Getting started with ihsMW

The ihsMW package is a dedicated toolkit designed to clean, harmonise, and aggregate household survey data from the Malawi Integrated Household Survey (IHS) series. It is built to support researchers and analysts working with the IHS2 (2004/05), IHS3 (2010/11), IHS4 (2016/17), and IHS5 (2019/20) datasets.

1. Installation

You can install the stable release of ihsMW from CRAN:

install.packages("ihsMW")

Or install the development version from GitHub:

# Install using pak
pak::pak("vituk123/ihsMW")

# Or using remotes
remotes::install_github("vituk123/ihsMW")

2. The IHS Landscape

The Malawi National Statistical Office (NSO) conducts the Integrated Household Survey (IHS) periodically to track poverty, household expenditure, agriculture, and other socio-economic indicators. The primary rounds include:

  • IHS2: 2004–2005
  • IHS3: 2010–2011
  • IHS4: 2016–2017
  • IHS5: 2019–2020

Due to licensing restrictions, the raw microdata cannot be redistributed directly within R packages. Researchers must first register and manually download the survey data in Stata (.dta) format from the World Bank Microdata Library.

Once downloaded, place the files in a structured folder hierarchy on your local machine.

3. Loading and Harmonising

Each round of the IHS uses different variable names for the same question. For example, household size is recorded under different column names depending on the round. ihsMW uses a comprehensive crosswalk to harmonise these variable names.

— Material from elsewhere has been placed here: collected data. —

-- ==== Sys2Proof/Tests/Slice0.lean ====
section
/-!
SUPPORT. Tests/Slice0.lean: the author's tests. Expected values come from the spec's words, encodings and worked examples,
each cited; and, for every obligation that has hypotheses, states and operands that meet them.
-/
namespace Sys2Proof.Tests
open Sys2Proof
open Sys2Proof.Machine

set_option Elab.async false

/-! ### Small states -/

/-- An instruction's fields with nothing set, guarded by p7. -/
def z : Fields := ⟨.s, 7, false, 0, 0, 0, 0, 0, 0, 0, 0, 0, 0⟩

/-- A live fibre at a PC with the registers given and the rest zero. -/
def fibAt (pc : Nat) (vals : List (Nat × Nat)) : Fibre :=
  { Fibre.blank 64 1 with
    live := true
    pc := BitVec.ofNat 48 pc
    sets := 1
    v := vals.foldl (fun v x => modAt v x.1 fun _ => VReg.of (BitVec.ofNat 32 x.2)) (List.replicate 64 (VReg.of 0)) }

/-- A team of address space 1 in slot 0 with the fibres given; its handler stands at 0x2000. -/
def teamOf (fs : List Fibre) : Team :=
  { mcTeam 0x1000 with
    mc := false
    seq := 1
    asid := 1
    fib := fs.length
    regs := 64
    trapv := 0x2000
    scr := 8
    caddy := 4
    acc := 2
    fibres := fs }

/-- A cohort number 7 of slice 0 with the fibres given, one lane each. -/
def cohortOf (n : Nat) : Cohort := Cohort.make 7 0 0 0 none (List.range n) (List.range n)

/-- A page table that maps the first gibibyte to itself, CLASS PHASE, readable, writable and executable; LPAD.h with
tag 0 at 0x2000, LPAD.b (kind 1) at 0x2100, LPAD.c (kind 0) at 0x2200, LPAD.j (kind 3) at 0x2300, LPAD.e (kind 2) at 0x1000. -/
def pages : Memory :=
  let m := (Memory.putBytes [] 0x100000 (leBytes 8 0x101001)).putBytes 0x101000 (leBytes 8 0x38F)
  let pad (k : Nat) := leBytes 8 (0x7614 + k * 2 ^ 58)
  ((((m.putBytes 0x2000 (pad 4)).putBytes 0x2100 (pad 1)).putBytes 0x2200 (pad 0)).putBytes 0x2300 (pad 3)).putBytes
    0x1000 (pad 2)

/-- Cluster 0 with one team and its cohort, which is issuing. -/
def world (t : Team) (k : Cohort) : State :=
  { State.reset with
    cur := some (0, 7)
    mem := pages
    pcie := [true, true]
    ports := List.replicate 12 .full
    spaces := Tab.set Space.reset [] 1 ⟨true, 0, 0x100000, false, 0, 0, false⟩
    clusters := { Cluster.reset with teams := [t], cohorts := [k], nextId := 8 } :: List.replicate 160 Cluster.reset }

/-- Two fibres at 0x1000 of a cohort; fibre 0 holds 5 in v8 and 3 in v9, fibre 1 holds 7 and 4. -/
def two : State := world (teamOf [fibAt 0x1000 [(8, 5), (9, 3)], fibAt 0x1000 [(8, 7), (9, 4)]]) (cohortOf 2)

/-- One fibre of an interlocked team (R295), so that results stand in the registers at once. -/
def one (vals : List (Nat × Nat)) : State := world { teamOf [fibAt 0x1000 vals] with inter := true } (cohortOf 1)

/-- The state an instruction leaves. -/
def after (i : Instr) (s : State) : State := match exec i s with | .next t => t | _ => State.reset

/-- A register of fibre 0 after one instruction, and its pair. -/
def out32 (i : Instr) (vals : List (Nat × Nat)) (n : Nat) : Nat := (((after i (one vals)).fibre 0 0 0).reg n).val.toNat
def out64 (i : Instr) (vals : List (Nat × Nat)) (n : Nat) : Nat := out32 i vals n + out32 i vals (n + 1) * 2 ^ 32
/-- A predicate of fibre 0 after one instruction. -/
def outP (i : Instr) (vals : List (Nat × Nat)) (n : Nat) : Bool := (((after i (one vals)).fibre 0 0 0).pred n).val

/-- Whether the cohort in turn issues an instruction, with a test on the state and the issue. -/
def issues (s : State) (ins : Instr) (p : State → Iss → Bool := fun _ _ => true) : Bool :=
  match ins.parts, s.ready with
  | some (opc, f), some (t, x) =>
    let i := t.iss x opc f (extraOf ins)
    decide (i.verdict t (extraOf ins) = .run) && p t i
  | _, _ => false

/-- The check is sound: what it accepts issues, and the test holds there. -/
theorem issues_sound {s : State} {ins : Instr} {p : State → Iss → Bool} (h : issues s ins p = true) :
    ∃ t i, s.Issues ins t i ∧ p t i = true := by
  unfold issues at h
  split at h
  · rename_i opc f t x h1 h2
    simp only [Bool.and_eq_true, decide_eq_true_eq] at h
    exact ⟨t, _, ⟨⟨opc, f, x, h1, h2, rfl⟩, h.1⟩, h.2⟩
  · cases h

/-- The same for a list of instructions. -/
theorem issues_all {s : State} {l : List Instr} {p : State → Iss → Bool} (h : l.all (fun i => issues s i p) = true) :
    ∀ ins ∈ l, ∃ t i, s.Issues ins t i ∧ p t i = true := fun ins m => issues_sound (List.all_eq_true.mp h ins m)

/-- The premises many statements share: the fibres of the issue are distinct and of the team. -/
def sound (_ : State) (i : Iss) : Bool := decide (i.x.fs.Nodup ∧ ∀ h ∈ i.x.fs, h < i.team.fibres.length)

theorem sound_spec {t : State} {i : Iss} (h : sound t i = true) :
    i.x.fs.Nodup ∧ ∀ h ∈ i.x.fs, h < i.team.fibres.length := of_decide_eq_true h

/-! ### Encodings: words written out from the spec's tables (R279, R281, R288) -/

/-- Group 0: R323's IADDC, and ISET against a constant. -/
theorem test_decode_int :
    decodeTableWord 64 0x043C0C0018037034 = some (.iaddc { z with stall := 3, dst := 6, sb := 3, sc := 15, mod := 1 })
      ∧ decodeTableWord 96 0x000F42405C1C00880C03703D
        = some (.iset { z with len := .m, stall := 3, dst := 3, sa := 34, sc := 7, mod := 23, imm := 0xF4240 }) := by
  decide +kernel
/-- Group 1: BOP with OP1 = XOR; opcode 0x040, d = v3, a = v4, b = v5. -/
theorem test_decode_logic : decodeTableWord 64 0x080014100C007100
    = some (.bop { z with dst := 3, sa := 4, sb := 5, mod := 2 }) := by decide +kernel
/-- Group 2: FFMA, and FADD of 128 bits: an immediate 1.0 as source B, an indexed destination. -/
theorem test_decode_fp :
    decodeTableWord 64 0x001C141018242208
        = some (.ffma { z with gp := 2, stall := 4, hold := 2, dst := 6, sa := 4, sb := 5, sc := 7 })
      ∧ decodeTableWord 128 0x180000003F800000000000210C007202
        = some (.fadd { z with len := .l, dst := 67, sa := 8, imm := 0x3F800000, ext := 0x18000000 }) := by
  decide +kernel
/-- Group 3: DADD; opcode 0x0C0, pairs v4, v6, v8. -/
theorem test_decode_dp : decodeTableWord 64 0x0000201810007300
    = some (.dadd { z with dst := 4, sa := 6, sb := 8 }) := by decide +kernel
/-- Group 4: R341's CVT. -/
theorem test_decode_conv : decodeTableWord 64 0x100C100824007400
    = some (.cvt { z with dst := 9, sa := 2, sb := 4, sc := 3, mod := 4 }) := by decide +kernel
/-- Group 5: MOV; opcode 0x140, d = v2, a = v9. -/
theorem test_decode_move : decodeTableWord 64 0x0000002408007500
    = some (.mov { z with dst := 2, sa := 9 }) := by decide +kernel
/-- Group 6: BRA under ps = !p0, a handler's LPAD of tag 2's register field, SLEEP for 1 ms. -/
theorem test_decode_flow :
    decodeTableWord 96 0x000000200000002000007601 = some (.bra { z with len := .m, sa := 8, imm := 0x20 })
      ∧ decodeTableWord 64 0x1000000800007614 = some (.lpad { z with sa := 2, mod := 4 })
      ∧ decodeTableWord 96 0x000F4240000000000000762D = some (.sleep { z with len := .m, imm := 1000000 }) := by
  decide +kernel
/-- Group 7: SHFL by the immediate 1, CDET and SEGRED. -/
theorem test_decode_cross :
    decodeTableWord 96 0x000000010804001014007701
        = some (.shfl { z with len := .m, dst := 5, sa := 4, sc := 1, mod := 2, imm := 1 })
      ∧ decodeTableWord 64 0x0000002830007718 = some (.cdet { z with dst := 12, sa := 10 })
      ∧ decodeTableWord 64 0x081C2C282000771C = some (.segred { z with dst := 8, sa := 10, sb := 11, sc := 7, mod := 2 }) := by
  decide +kernel
/-- Groups 8 and 9: LD with an offset, ST of a register of the core, ATOM and RED. -/
theorem test_decode_mem :
    decodeTableWord 96 0x000000403000002010007801 = some (.ld { z with len := .m, dst := 4, sa := 8, mod := 12, imm := 0x40 })
      ∧ decodeTableWord 96 0x400002283000C3FC00007805
        = some (.st { z with len := .m, sa := 255, sb := 48, mod := 12, imm := 0x40000228 })
      ∧ decodeTableWord 64 0x2400242018007900 = some (.atom { z with dst := 6, sa := 8, sb := 9, mod := 9 })
      ∧ decodeTableWord 64 0x4008202400002908 = some (.red { z with gp := 2, sa := 9, sb := 8, sc := 2, mod := 16 }) := by
  decide +kernel
/-- Group A: HINS with e in v11. -/
theorem test_decode_caddy : decodeTableWord 128 0x0000000B0000000000000C0828007A0E
    = some (.hins { z with len := .l, dst := 10, sa := 2, sb := 3, ext := 11 }) := by decide +kernel
/-- Group B: MMA with scales. -/
theorem test_decode_matrix : decodeTableWord 128 0x00000005000000000030141058001B02
    = some (.mma { z with len := .l, gp := 1, dst := 22, sa := 4, sb := 5, sc := 12, ext := 5 }) := by decide +kernel
/-- Group C: TLQRY; opcode 0x304, d = v4..v7, a = v9. Group D: DLQRY; opcode 0x343. -/
theorem test_decode_engine :
    decodeTableWord 64 0x0000002410007C10 = some (.tlqry { z with dst := 4, sa := 9 })
      ∧ decodeTableWord 64 0x0000002410007D0C = some (.dlqry { z with dst := 4, sa := 9 }) := by decide +kernel
/-- Group E: NOP, TRAP under p4, TRET to its record's PC. -/
theorem test_decode_system : decodeTableWord 64 0x7E00 = some (.nop z)
    ∧ decodeTableWord 64 0x4E0C = some (.trap { z with gp := 4 }) ∧ decodeTableWord 64 0x7E10 = some (.tret z) := by
  decide +kernel
/-- Group F: accepted as it stands (R289). -/
theorem test_decode_extension : decodeTableWord 64 0x7F00 = some (.extensionOpcode .s 0 7) := by decide +kernel
/-- Why a decoding refuses. -/
def refusal {α : Type} : Except DecodeErr α → Option DecodeErr
  | .error e => some e
  | .ok _ => none
/-- R287: LEN 11, a reserved opcode, a reserved bit, a wrong length and a reserved OP are refused, each by its SUB. -/
theorem test_decode_refuses :
    refusal (decodeCode 0x7E03) = some .lengthCode ∧ refusal (decodeCode (0x7000 + 4 * 0x012)) = some .reserved
      ∧ refusal (decodeCode (0x7E00 + 2 ^ 25)) = some (.illegal 1) ∧ refusal (decodeCode 0x7E11) = some (.illegal 3)
      ∧ refusal (decodeCode (0x7710 + 13 * 2 ^ 58)) = some (.illegal 3) := by decide +kernel
/-- R279: a base word that announces 16 bytes needs them all. -/
theorem test_decode_short : refusal (decodeBytes (leBytes 8 0x7E02)) = some .short := by decide +kernel

/-! ### Well-formedness: a term that each check refuses -/

/-- R284 to R288: a reserved MOD bit, a wrong length, an odd pair, a reserved S2V source, an immediate out of range. -/
theorem test_wf_fields : ([.iadd { z with mod := 8 }, .iadd { z with mod := 2 }, .bra z, .dadd { z with dst := 5 }, .s2v { z with sa := 15 },
    .barArrive { z with len := .m, imm := 1025 }, .srd { z with sa := 6 }, .ld { z with mod := 7 },
    .fadd { z with mod := 2 }, .nop { z with imm := 1 }] : List Instr).all (!·.wf) = true := by decide +kernel
/-- Group F's remaining bits fit its length. -/
theorem test_wf_extension : (Instr.extensionOpcode .s 0 (2 ^ 52)).wf = false
    ∧ (Instr.extensionOpcode .s 0 (2 ^ 52 - 1)).wf = true := by decide +kernel
/-- Numbers of queues, functions, clusters, dies, barriers, counters and what else an event names. -/
theorem test_wf_events : ([.packetNop 16384, .qtail (.vf 0) 0 0, .qtail .pf0 16384 0, .qctlEnable (.vf 32) 0,
    .qctlReset .pf1 16384 true, .functionLevelReset (.vf 32), .vfAssignWrite 32 false 0, .teamPlacement false 160,
    .cohortFormation 161, .gbarDieForward 4 0, .gbarD0Arrival 0 256, .gbCtlWrite 0 1 8 0, .gbCtlWrite 0 0 0 0,
    .matrixOpStart 1, .matrixOpRetire 160, .budgetRefill 3, .tlValueWrite 0 4096 0, .tlErrvWrite 4 0 0, .stepDeadline 256,
    .sliceRatioChange 0 6 8, .sliceRatioChange 0 0 1, .sliceRatioChange 0 0 9, .pageWalkComplete 165 0 0,
    .pageWalkComplete 0 1024 0, .pageWalkComplete 0 0 (2 ^ 36), .replUpdateApply 4, .clusterRetire 0 40, .l2SliceRetire 0 24,
    .l2SliceRemap 4 0, .hbmChannelSpare 0 64, .hbmChannelSpareComplete 0 64, .meshEdgeLaneLoss 4, .ryndiPortLaneLoss 12,
    .ryndiFlitReceive 12 0 true [], .ryndiFlitReceive 0 4 true [], .ryndiFlitReceive 0 0 true [[], [], [], []],
    .fabricReductionArrival ⟨0, 0, 0, 0, 0, []⟩, .fabricReductionArrival ⟨0, 0, 0, 0, 0, List.replicate 17 0⟩,
    .thermalAlert 0 16 0, .tempFallBelowLo 0 [(16, some 0)], .registerWrite ⟨.bar2 .pf0, 0x10000000⟩ 1 0, .registerWrite ⟨.bar0 .pf0, 0⟩ 3 0,
    .patrolScrub 0x180000000 .clean] : List Instr).all (!·.wf) = true := by decide +kernel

To load and harmonise a raw survey file:

library(ihsMW)
library(haven)

# Load the raw Stata file
raw_data <- read_dta("path/to/IHS5/hh_mod_a_filt.dta")

# Harmonise variables to standard names
harmonised_data <- ihs_harmonise(raw_data, round = "IHS5")

4. Searching Variables

To find variables mapped in the crosswalk, use ihs_search(). You can search by keywords or labels:

# Search for consumption-related variables
ihs_search("consumption")

# Search for age within a specific round
ihs_search("age", round = "IHS5")

To view a summary of the crosswalk coverage and flag variables needing review, use ihs_crosswalk_check():

ihs_crosswalk_check()

5. Data Cleaning

ihsMW provides tools to clean standard survey anomalies, handle missing value codes, and winsorize extreme values:

# Convert standard survey missing codes (-99, -98, etc.) to NA
df_clean <- ihs_standardize_missing(harmonised_data)

# Winsorize outliers (e.g. food expenditure) stratified by urban/rural
df_winsor <- ihs_winsorize(df_clean, value_col = "food_exp", strata_col = "urban")

# Run the master cleaning wrapper which applies both steps and logs changes
df_cleaned <- ihs_clean(
  data = harmonised_data,
  missing_cols = c("food_exp", "nonfood_exp"),
  winsorize_cols = "food_exp",
  strata_col = "urban"
)

6. Unit Conversion

Agricultural modules in the IHS allow households to report harvest quantities in non-standard units (e.g., pails, basins, ox-carts, bags) rather than standard kilograms. ihsMW bundles official NSO conversion factors to convert these quantities to standard kilograms:

# Convert quantities reported in non-standard units to kilograms
crop_data <- data.frame(
  crop_code = c(1, 2),
  unit_code = c(3, 4),
  quantity = c(10, 5),
  region = c(1, 2)
)

crop_data_kg <- ihs_convert_units(
  data = crop_data,
  crop_col = "crop_code",
  unit_col = "unit_code",
  qty_col = "quantity",
  region_col = "region"
)

7. Aggregation

To aggregate member-level or agricultural plot-level data up to the household level, use ihs_aggregate():

# Aggregate individual-level education to household level
hh_edu <- ihs_aggregate(
  data = member_data,
  id_cols = "case_id",
  val_cols = c("years_education", "completed_primary")
)